> _THE PROBLEM_:
Every entry in the listing is to be reproduced exactly.

> _DATA SUPPLIED_:
/-- ROW_REFUSED (R204, R228): the destination refuses the oldest row not acknowledged, with the code and detail of what it met
there: outside the peer space or from another device than SRCDEV, a failed walk, or the interface's quota. The channel faults at
that row, and re-performs it on a resume, with the permits that it and the rows behind it used. -/
def rowRefused (l tile ch code detail : Nat) (_ : Memory) (f : Fabric) : Fabric :=
  match f.acks.find? fun a => a.line == l && a.tile == tile && (match a.remote with | some r => r.1 == ch | none => false) with
  | some a =>
    match a.remote, findCopy f l tile ch with
    | some (_, row, branch), some c =>
      let later := fun (b : Ack) => b.line == l && b.tile == tile && b.acc == c.id && a.id ≤ b.id
      let f := { f with acks := f.acks.filter fun b => !later b }
      let back := { c with row := row, branch := branch, off := 0, src := none, poi := false, beatsDone := false }
      let t := (findHq f l tile c.queue).bind fun h => h.tmpl
      let f := if (t.map fun t => t.mcast) == some true then
          updHq l tile c.queue (fun q => { q with permits := List.replicate (rowsStarted c row branch) [] ++ q.permits }) f else f
      copyFault l tile ch code detail (((t.map fun t => copyDst t back).getD 0) % (2 ^ 64 : Int)).toNat
        (updCopy l tile ch (fun x => { x with row := row, branch := branch, off := 0, src := none, poi := false, beatsDone := false }) f) true
    | _, _ => f
  | none => f

def execRowRefused (l tile : Nat) (ans : RowAnswer) (s : State) : Host.Outcome State Fault Refusal :=
  runEvent (rowRefusedDue l tile ans.ch) (rowRefused l tile ans.ch ans.code ans.detail) s

def mcastJoinTokenDue (l tile q k : Nat) (_ : Memory) (f : Fabric) : Bool :=
  match chanTo f l (.join tile q k) with
  | some c => !(visible f c).isEmpty && tileServes f l tile && (findHq f l tile q).isSome
  | none => false

/-- MCAST_JOIN_TOKEN (R169): a permit carries what the spaces it is made of released (R143). One that comes while no template is armed is consumed too, and the next ARM counts no space of it: DESIGN
CHOICE (log 76). -/
def mcastJoinToken (l tile q k : Nat) (_ : Memory) (f : Fabric) : Fabric :=
  match chanTo f l (.join tile q k), findHq f l tile q with
  | some c, some h =>
    let rel := ((visible f c).head?.map fun t => t.rel).getD []
    let f := markMoved l (updChan c.line c.num (popChan 1 f) f)
    let js := h.joins.set k (h.joins.getD k [] ++ [rel])
    let n := ((h.tmpl.map fun t => t.mbr).getD 0)
    if n ≠ 0 ∧ (js.take n).all (fun x => !x.isEmpty) = true then
      let permit := (js.take n).foldl (fun k x => union (x.headD []) k) []
      updHq l tile q (fun x => { x with joins := (js.take n).map (List.drop 1) ++ js.drop n, permits := x.permits ++ [permit] }) f
    else updHq l tile q (fun x => { x with joins := js }) f
  | _, _ => f

def execMcastJoinToken (l tile q k : Nat) (s : State) : Host.Outcome State Fault Refusal :=
  runEvent (mcastJoinTokenDue l tile q k) (mcastJoinToken l tile q k) s

/-! ## Voters -/

/-- A copy's token has come that its voter can take, and the voter's output channel has room (R177). -/
def voterTokenDue (l v copy : Nat) (_ : Memory) (f : Fabric) : Bool :=
  match chanTo f l (.voterIn v copy), findVoter f l v, voterChan f l v with
  | some c, some x, some out =>
    (match (visible f c).head? with | some t => x.takes t | none => false) && 1 ≤ roomOf f out && !tileSaved f l x.tile
  | _, _, _ => false

/-- VOTER_TOKEN (R177). -/
def voterToken (l v copy : Nat) (_ : Memory) (f : Fabric) : Fabric :=
  match chanTo f l (.voterIn v copy) with
  | some c =>
    match (visible f c).head? with
    | some t => voterTake l v copy t (markMoved l (updChan c.line c.num (popChan 1 f) f))
    | none => f
  | none => f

> _TASK SOLUTION_:
/-- ROW_REFUSED (R204, R228): the destination refuses the oldest row not acknowledged, with the code and detail of what it met
there: outside the peer space or from another device than SRCDEV, a failed walk, or the interface's quota. The channel faults at
that row, and re-performs it on a resume, with the permits that it and the rows behind it used. -/
def rowRefused (l tile ch code detail : Nat) (_ : Memory) (f : Fabric) : Fabric :=
  match f.acks.find? fun a => a.line == l && a.tile == tile && (match a.remote with | some r => r.1 == ch | none => false) with
  | some a =>
    match a.remote, findCopy f l tile ch with
    | some (_, row, branch), some c =>
      let later := fun (b : Ack) => b.line == l && b.tile == tile && b.acc == c.id && a.id ≤ b.id
      let f := { f with acks := f.acks.filter fun b => !later b }
      let back := { c with row := row, branch := branch, off := 0, src := none, poi := false, beatsDone := false }
      let t := (findHq f l tile c.queue).bind fun h => h.tmpl
      let f := if (t.map fun t => t.mcast) == some true then
          updHq l tile c.queue (fun q => { q with permits := List.replicate (rowsStarted c row branch) [] ++ q.permits }) f else f
      copyFault l tile ch code detail (((t.map fun t => copyDst t back).getD 0) % (2 ^ 64 : Int)).toNat
        (updCopy l tile ch (fun x => { x with row := row, branch := branch, off := 0, src := none, poi := false, beatsDone := false }) f) true
    | _, _ => f
  | none => f

def execRowRefused (l tile : Nat) (ans : RowAnswer) (s : State) : Host.Outcome State Fault Refusal :=
  runEvent (rowRefusedDue l tile ans.ch) (rowRefused l tile ans.ch ans.code ans.detail) s

def mcastJoinTokenDue (l tile q k : Nat) (_ : Memory) (f : Fabric) : Bool :=
  match chanTo f l (.join tile q k) with
  | some c => !(visible f c).isEmpty && tileServes f l tile && (findHq f l tile q).isSome
  | none => false

/-- MCAST_JOIN_TOKEN (R169): a permit carries what the spaces it is made of released (R143). One that comes while no template is armed is consumed too, and the next ARM counts no space of it: DESIGN
CHOICE (log 76). -/
def mcastJoinToken (l tile q k : Nat) (_ : Memory) (f : Fabric) : Fabric :=
  match chanTo f l (.join tile q k), findHq f l tile q with
  | some c, some h =>
    let rel := ((visible f c).head?.map fun t => t.rel).getD []
    let f := markMoved l (updChan c.line c.num (popChan 1 f) f)
    let js := h.joins.set k (h.joins.getD k [] ++ [rel])
    let n := ((h.tmpl.map fun t => t.mbr).getD 0)
    if n ≠ 0 ∧ (js.take n).all (fun x => !x.isEmpty) = true then
      let permit := (js.take n).foldl (fun k x => union (x.headD []) k) []
      updHq l tile q (fun x => { x with joins := (js.take n).map (List.drop 1) ++ js.drop n, permits := x.permits ++ [permit] }) f
    else updHq l tile q (fun x => { x with joins := js }) f
  | _, _ => f

def execMcastJoinToken (l tile q k : Nat) (s : State) : Host.Outcome State Fault Refusal :=
  runEvent (mcastJoinTokenDue l tile q k) (mcastJoinToken l tile q k) s

/-! ## Voters -/

/-- A copy's token has come that its voter can take, and the voter's output channel has room (R177). -/
def voterTokenDue (l v copy : Nat) (_ : Memory) (f : Fabric) : Bool :=
  match chanTo f l (.voterIn v copy), findVoter f l v, voterChan f l v with
  | some c, some x, some out =>
    (match (visible f c).head? with | some t => x.takes t | none => false) && 1 ≤ roomOf f out && !tileSaved f l x.tile
  | _, _, _ => false

/-- VOTER_TOKEN (R177). -/
def voterToken (l v copy : Nat) (_ : Memory) (f : Fabric) : Fabric :=
  match chanTo f l (.voterIn v copy) with
  | some c =>
    match (visible f c).head? with
    | some t => voterTake l v copy t (markMoved l (updChan c.line c.num (popChan 1 f) f))
    | none => f
  | none => f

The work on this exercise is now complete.